Dr. Norman Bethune Collegiate Institute (also known as Bethune, BCI, or Dr. Norman Bethune CI) is a high school in Toronto, Ontario, Canada. It is located in the Steeles neighbourhood of the former suburb of Scarborough. It was founded in 1979 and named after Norman Bethune, a Canadian doctor and communist who served under the Eighth Route Army. The school is attended by over 1000 students, most of whom speak a primary language other than English, the language of instruction. Bethune is also partners with the neighboring senior's homes: Mon Sheong and Tendercare, and with Beijing#15 High School in Beijing, People's Republic of China.

School Information 
Students taking Modern Language classes are offered opportunities, including outings to French and Spanish movies, theatre productions and restaurants. Senior students may travel abroad to France and Spain. 
Math: General Math 9-11, Data Management, Advanced Functions, and Calculus and Vectors

Students can choose from visual art, photography, computer art, dramatic arts vocal music, and repertoire instrumental music and strings. Outside the classroom, students can join the art club, the drama club, or the music council.

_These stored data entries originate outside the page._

/-- An accepted flash command runs on, BUSY, until the flash has done it; its end reads, programs, erases or (in)validates, changes no other
byte of the flash and reports DONE; without FLASH_WE the changing commands complete with NOT_OWNER. That programming clears bits and sets
none is the model's (PRESUMED, log entry 60). APPEND writes a record of its KIND and data at LOG_WR and moves it on; LOG_RD moves up to
LOG_WR; HIST_READ shows a snapshot of the ring; a Bunting sample with nothing selected sends one frame that carries its sequence number
(the model's choice, log entry 61). (Drawn from R61, R84-R86, R500-R507.) -/
def Obligations.FlashAndLogCommands : Prop :=
  (
  ∀ (s : State) (req : Requester) (slot : BitVec 2),
    (s.mayCommand req pMODE 0x8208 0x820C = true → s.modeNow ≠ .boot → s.modeNow ≠ .zeroize →
      let accepted (code sl : Nat) (i : Instr) : Prop :=
        (code = 1 ∨ bit (s.reg pMODE 0x100) 8 = true) → s.flashArgsOk code sl = true → Completes i s (fun u =>
          u.fabric.flash = some { code := code, slot := sl, addr := s.flashAddr, len := s.flashLen } ∧
          u.reg pMODE 0x820C = 0x40000000 ∧ (∀ key, key ≠ regKey pMODE 0x820C → u.regK key = s.regK key) ∧
          u = { s with regs := u.regs, fabric := { s.fabric with flash := u.fabric.flash } })
      let closed (i : Instr) : Prop := bit (s.reg pMODE 0x100) 8 = false → Completes i s (fun u =>
        u.doneWith pMODE 0x820C .notOwner ∧ u = { s with regs := u.regs, outs := u.outs })
      accepted 1 0 (.flashRead req) ∧ accepted 2 0 (.flashProgram req) ∧ accepted 3 0 (.flashErase req) ∧
      accepted 4 slot.toNat (.validate req slot) ∧ accepted 5 slot.toNat (.invalidate req slot) ∧
      closed (.flashProgram req) ∧ closed (.flashErase req) ∧ closed (.validate req slot) ∧ closed (.invalidate req slot)) ∧
    (∀ f : FlashOp, s.live = true → s.fabric.flash = some f →
      let ends (u : State) : Prop := u.fabric.flash = none ∧ u.doneWith pMODE 0x820C .ok ∧ u.modeNow = s.modeNow ∧ u.threads = s.threads
      let kept (u : State) (a n : Nat) : Prop := ∀ x, (x < flashA a ∨ flashA a + n ≤ x) → u.byte x = s.byte x
      (f.code = 1 → f.len % 4 = 0 → f.len ≤ 4096 → Completes (.flashComplete true) s (fun u =>
        ends u ∧ u.flashBuf f.len = s.bytes (flashA f.addr) f.len ∧ u.mem = s.mem)) ∧
      (f.code = 2 → f.len ≤ 4096 → Completes (.flashComplete true) s (fun u => ends u ∧ kept u f.addr f.len ∧
        ∀ i, i < f.len → u.byte (flashA (f.addr + i)) = s.byte (flashA (f.addr + i)) &&& (s.flashBuf f.len).getD i 0)) ∧
      (f.code = 3 → f.addr < 0x8000000 → s.inv → Completes (.flashComplete true) s (fun u => ends u ∧ kept u (f.addr / 4096 * 4096) 4096 ∧
        ∀ i, i < 4096 → u.byte (flashA (f.addr / 4096 * 4096 + i)) = 0xFF)) ∧
      (f.code = 4 → s.validate f.slot = none → Completes (.flashComplete true) s (fun u =>
        u.fabric.flash = none ∧ u.doneWith pMODE 0x820C .badArg ∧ u.mem = s.mem)) ∧
      (f.code = 4 → ∀ b, s.validate f.slot = some b → Completes (.flashComplete true) s (fun u => ends u ∧ kept u (slotBase f.slot) b.length ∧
        ∀ i, i < b.length → u.byte (flashA (slotBase f.slot + i)) = s.byte (flashA (slotBase f.slot + i)) &&& b.getD i 0)) ∧
      (f.code = 5 → Completes (.flashComplete true) s (fun u => ends u ∧ kept u (slotBase f.slot + 4) 4 ∧
        ∀ i, i < 4 → u.byte (flashA (slotBase f.slot + 4 + i)) = 0)) ∧
      Completes (.flashComplete false) s (fun u =>
        u.fabric.flash = none ∧ (u.doneWith pMODE 0x820C .timeout ∨ u.doneWith pMODE 0x820C .ecc))))
  ∧ (
  ∀ (s : State) (req : Requester) (v : Word),
    (s.mayCommand req pLOG 0x8110 0x8114 = true → s.modeNow ≠ .boot → s.modeNow ≠ .zeroize →
      (0x80 ≤ s.rfld pLOG 0x8100 7 0 → Completes (.append req) s (fun u =>
        u.reg pLOG 0x8000 = s.reg pLOG 0x8000 + 1 ∧ u.doneWith pLOG 0x8114 .ok ∧
        (∃ r, u.log = sset s.log ((s.reg pLOG 0x8000).toNat % 4096) r ∧ r.kind.toNat = s.rfld pLOG 0x8100 7 0 ∧ r.mode = s.modeNow ∧
          r.d0 = s.reg pLOG 0x8104 ∧ r.d1 = s.reg pLOG 0x8108 ∧ r.d2 = s.reg pLOG 0x810C ∧ r.seq = s.reg pLOG 0x8000 ∧ r.ns = s.time.ns) ∧
        u = { s with regs := u.regs, outs := u.outs, log := u.log })) ∧
      (s.rfld pLOG 0x8100 7 0 < 0x80 → Completes (.append req) s (fun u => u.doneWith pLOG 0x8114 .badArg ∧ u.log = s.log))) ∧
    (s.mayWrite req pLOG 0x8004 = true → (s.reg pLOG 0x8000 - v).toNat < 0x80000000 → Completes (.logRdWrite req v) s (fun u =>
      u.reg pLOG 0x8004 = v ∧ (∀ key, key ≠ regKey pLOG 0x8004 → u.regK key = s.regK key) ∧ u = { s with regs := u.regs })) ∧
    (s.mayCommand req pLOG 0x8124 0x8128 = true →
      let n := s.reg pLOG 0x8120
      let back := (s.reg pLOG 0x8020 - n).toNat
      let slots := 2 ^ s.rfld pLOG 0x400 20 16
      (back = 0 → Completes (.histRead req) s (fun u => u.doneWith pLOG 0x8128 .absent ∧ u.mem = s.mem)) ∧
      (∀ a, 0 < back → back ≤ slots → back ≤ (s.reg pLOG 0x8020).toNat → s.poison = [] →
        hbmOff s.part ((s.reg64 pLOG 0x408).toNat + n.toNat % slots * s.histSize) s.histSize = some a →
        Completes (.histRead req) s (fun u => u.doneWith pLOG 0x8128 .ok ∧ u.mem = s.mem ∧
          ∀ i, 4 * i < min s.histSize 12288 → u.reg pLOG (0xD000 + 4 * i) = s.word (hbmA (a + 4 * i))))) ∧
    (∀ cs w, s.buntOn = true → (∀ j, j < 128 → s.rfld pLOG (0x200 + 4 * j) 31 24 = 0) →
      requestCells 9 1344 (keyOf s.time.ns) 1 [] (bumpWrap pLOG 0x8010 s) = (some cs, w) → Completes .buntingSample s (fun u =>
        (∃ c, u.tmInbox = s.tmInbox ++ [c] ∧ c.cells = cs ∧ c.ts = s.reg pLOG 0x8010 + 1 ∧ c.newFcs = true ∧
          c.egress.toNat = s.rfld pLOG 0x100 26 16 ∧ c.queue.toNat = s.rfld pLOG 0x100 30 28) ∧ u.reg pLOG 0x8010 = s.reg pLOG 0x8010 + 1 ∧ u.threads = s.threads ∧ u.mode = s.mode)))

/-- LINK_UP and LINK_DOWN set the port's state, AN_FAIL leaves it NEGOTIATING and counted, and a lane's, group's or management port's
configuration takes its legal value while its ports start anew. A round sends the marker and 80 slots; a good marker's fields are taken,
and four in a row lock the lane; a bad one ends the row of good ones; START and data blocks of a sub-port that is UP gather its frame.
(Drawn from R93-R104, R110, R111; the byte order within a block is PRESUMED, log entry 41, and log entry 44 names further readings.) -/
def Obligations.PortCommands : Prop :=
  (
  ∀ (s : State) (req : Requester) (v : Word), s.live = true → (∀ e ∈ s.pkts, ∀ k, e.2 = some k → k.tail = true) →
    (∀ port : Port, s.linkRuns port.toNat = true → s.isFmxPort port.toNat = false →
      Completes (.linkUp port) s (fun u => (u.port port.toNat).state = 4 ∧ (∀ q, q ≠ port.toNat → u.port q = s.port q) ∧
        u = { s with ports := u.ports }) ∧
      ∀ st ∈ [1, 2, 3, 5, 6], Completes (.linkDown port st) s (fun u =>
        (u.port port.toNat).state = st ∧ (s.portUp port.toNat = true → (u.port port.toNat).tx = none) ∧ u.threads = s.threads)) ∧
    (∀ (lane : Lane) (p : Nat), s.lanePort lane.toNat = some p → s.linkRuns p = true → s.laneAn lane.toNat = true →
      Completes (.anFail lane) s (fun u => (u.port p).state = 2 ∧
        (lane.toNat < 128 → u.reg (pFLG (lane.toNat / 8)) (0x8014 + lane.toNat % 8 * 0x40) =
          satAdd (s.reg (pFLG (lane.toNat / 8)) (0x8014 + lane.toNat % 8 * 0x40)) 1))) ∧
    (∀ lane : BitVec 7,
      let pg := pFLG (lane.toNat / 8)
      let o := 0x100 + lane.toNat % 8 * 0x40
      (s.mayWrite req pg o = true → fld v 2 0 < 4 → fld v 5 4 < 3 → ¬ (fld v 5 4 = 2 ∧ fld v 2 0 = 1) →
        (fld v 2 0 = 3 → bit v 8 = false ∧ bit v 9 = false ∧ s.rfld pg (o + 8) 13 0 ≤ 2048) → fld v 13 12 ≠ 3 →
        Completes (.flLaneCfgWrite req lane v) s (fun u => u.reg pg o = v &&& 0x3337 ∧
          ((v ^^^ s.reg pg o) &&& 0x337 ≠ 0 → ∀ k, k < 8 → (u.port (lane.toNat * 8 + k)).state = startState (bit v 8) (bit v 9)) ∧
          ((v ^^^ s.reg pg o) &&& 0x337 = 0 → u = { s with regs := u.regs }))) ∧
      (s.mayWrite req pg (o + 4) = true → Completes (.flFmxCfgWrite req lane v) s (fun u => u.reg pg (o + 4) = v &&& 0xFFFF))) ∧
    (∀ lane : BitVec 5, s.mayWrite req (pTRG (lane.toNat / 4)) (0x100 + lane.toNat % 4 * 0x40) = true → fld v 13 12 ≠ 3 →
      Completes (.trLaneCfgWrite req lane v) s (fun u => u.reg (pTRG (lane.toNat / 4)) (0x100 + lane.toNat % 4 * 0x40) = v &&& 0x3301)) ∧
    (∀ group : BitVec 3, s.mayWrite req (pTRG group.toNat) 0x200 = true → (bit v 2 = true → fld v 1 0 = 0) →
      Completes (.trGroupCfgWrite req group v) s (fun u => u.reg (pTRG group.toNat) 0x200 = v &&& 7)) ∧
    (s.mayWrite req pMGP 0x100 = true → fld v 1 0 < Config.pistes s.part → fld v 3 2 < Config.pistes s.part →
      Completes (.mgpCfgWrite req v) s (fun u => u.reg pMGP 0x100 = v &&& 0x3030F)))
  ∧ (
  ∀ (s : State) (lane : BitVec 7) (block : W64), s.live = true → s.fmxRuns lane.toNat = true →
    (∀ e ∈ s.pkts, ∀ k, e.2 = some k → k.tail = true) →
    let l := lane.toNat
    let b := leBytes 8 block.toNat
    let x := s.fmxLane l
    Completes (.fmxRoundTx lane) s (fun u =>
      (u.fmxLane l).ownRound = x.ownRound + 1 ∧
      ∃ slots : List Out, slots.length = 80 ∧ u.outs = slots ++ .block lane 0 2 (blockOf (s.marker l)) :: s.outs) ∧
    (b.headD 0 = 0x2D → crc8 (b.take 7) = (b.getD 7 0).toNat → Completes (.fmxMarkerRx lane block) s (fun u =>
      (u.fmxLane l).hold = b.getD 2 0 ∧ (u.fmxLane l).link = b.getD 3 0 ∧ (u.fmxLane l).rate = b.getD 4 0 ∧
      (u.fmxLane l).lastRound = some (b.getD 1 0) ∧ (u.fmxLane l).bad = 0 ∧ (u.fmxLane l).good = min 4 (x.good + 1) ∧
      (u.fmxLane l).lock = (x.lock || decide (4 ≤ x.good + 1)))) ∧
    (b.headD 0 ≠ 0x2D → Completes (.fmxMarkerRx lane block) s (fun u =>
      (u.fmxLane l).good = 0 ∧ ((u.fmxLane l).lock = true ↔ x.lock = true ∧ min 3 (x.bad + 1) < 3) ∧
      u.reg (pFLG (l / 8)) (0x8008 + l % 8 * 0x40) = satAdd (s.reg (pFLG (l / 8)) (0x8008 + l % 8 * 0x40)) 1)) ∧
    (∀ sub : BitVec 3,
      let p := l * 8 + sub.toNat
      s.portUp p = true →
      (b.headD 0 = 0x78 → (s.port p).rx = none → Completes (.fmxSlotBlockRx lane sub 2 block) s (fun u =>
        (u.port p).rx = some (b.drop 1) ∧ (∀ q, q ≠ p → u.port q = s.port q) ∧ u = { s with ports := u.ports })) ∧
      (∀ f, (s.port p).rx = some f → Completes (.fmxSlotBlockRx lane sub 1 block) s (fun u =>
        (u.port p).rx = some (f ++ b) ∧ (∀ q, q ≠ p → u.port q = s.port q) ∧ u = { s with ports := u.ports }))))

The school's T-Wing features a woodshop, an autoshop, and an electronics lab. The school also has several computer labs. Students may participate by choosing technology courses or by joining the many clubs involving the technology department. These clubs include Programming Club, or Electronics Club.
Stellar Program
The Stellar Program is an enrichment program for grade 9 and 10 in Math and Science.

This program is no longer offered at the school starting in the 2019-2020 school year.

School Programs 
English as a Second Language (ESL)
Bethune's ESL program features field trips that promote Canadian culture and experiential learning. The semestered program has 5 levels in addition to ESL sensitive courses in Geography and History. Bilingual classroom helpers, full-time settlement workers, peer mentor programs, the Chinese Association, and the Newcomer Orientation Week in August help to ease the transition to Canada and to Bethune. In addition to after-school and week-end support classes, OSSLT preparation classes and peer-tutoring support ESL students throughout the year.
Individual Education Plan (IEP)
A variety of special education programs and services are offered to meet the needs of all students, including students with exceptionalities, such as behavioural, communication, intellectual, physical and multiple learning disabilities. Students' exceptionalities are identified through a formal review process undertaken by an Identification, Placement and Review Committee (IPRC).

Co-curricular activities 
More information about Bethune's co-curricular activities can be found on the school's clubs and extracurriculars website.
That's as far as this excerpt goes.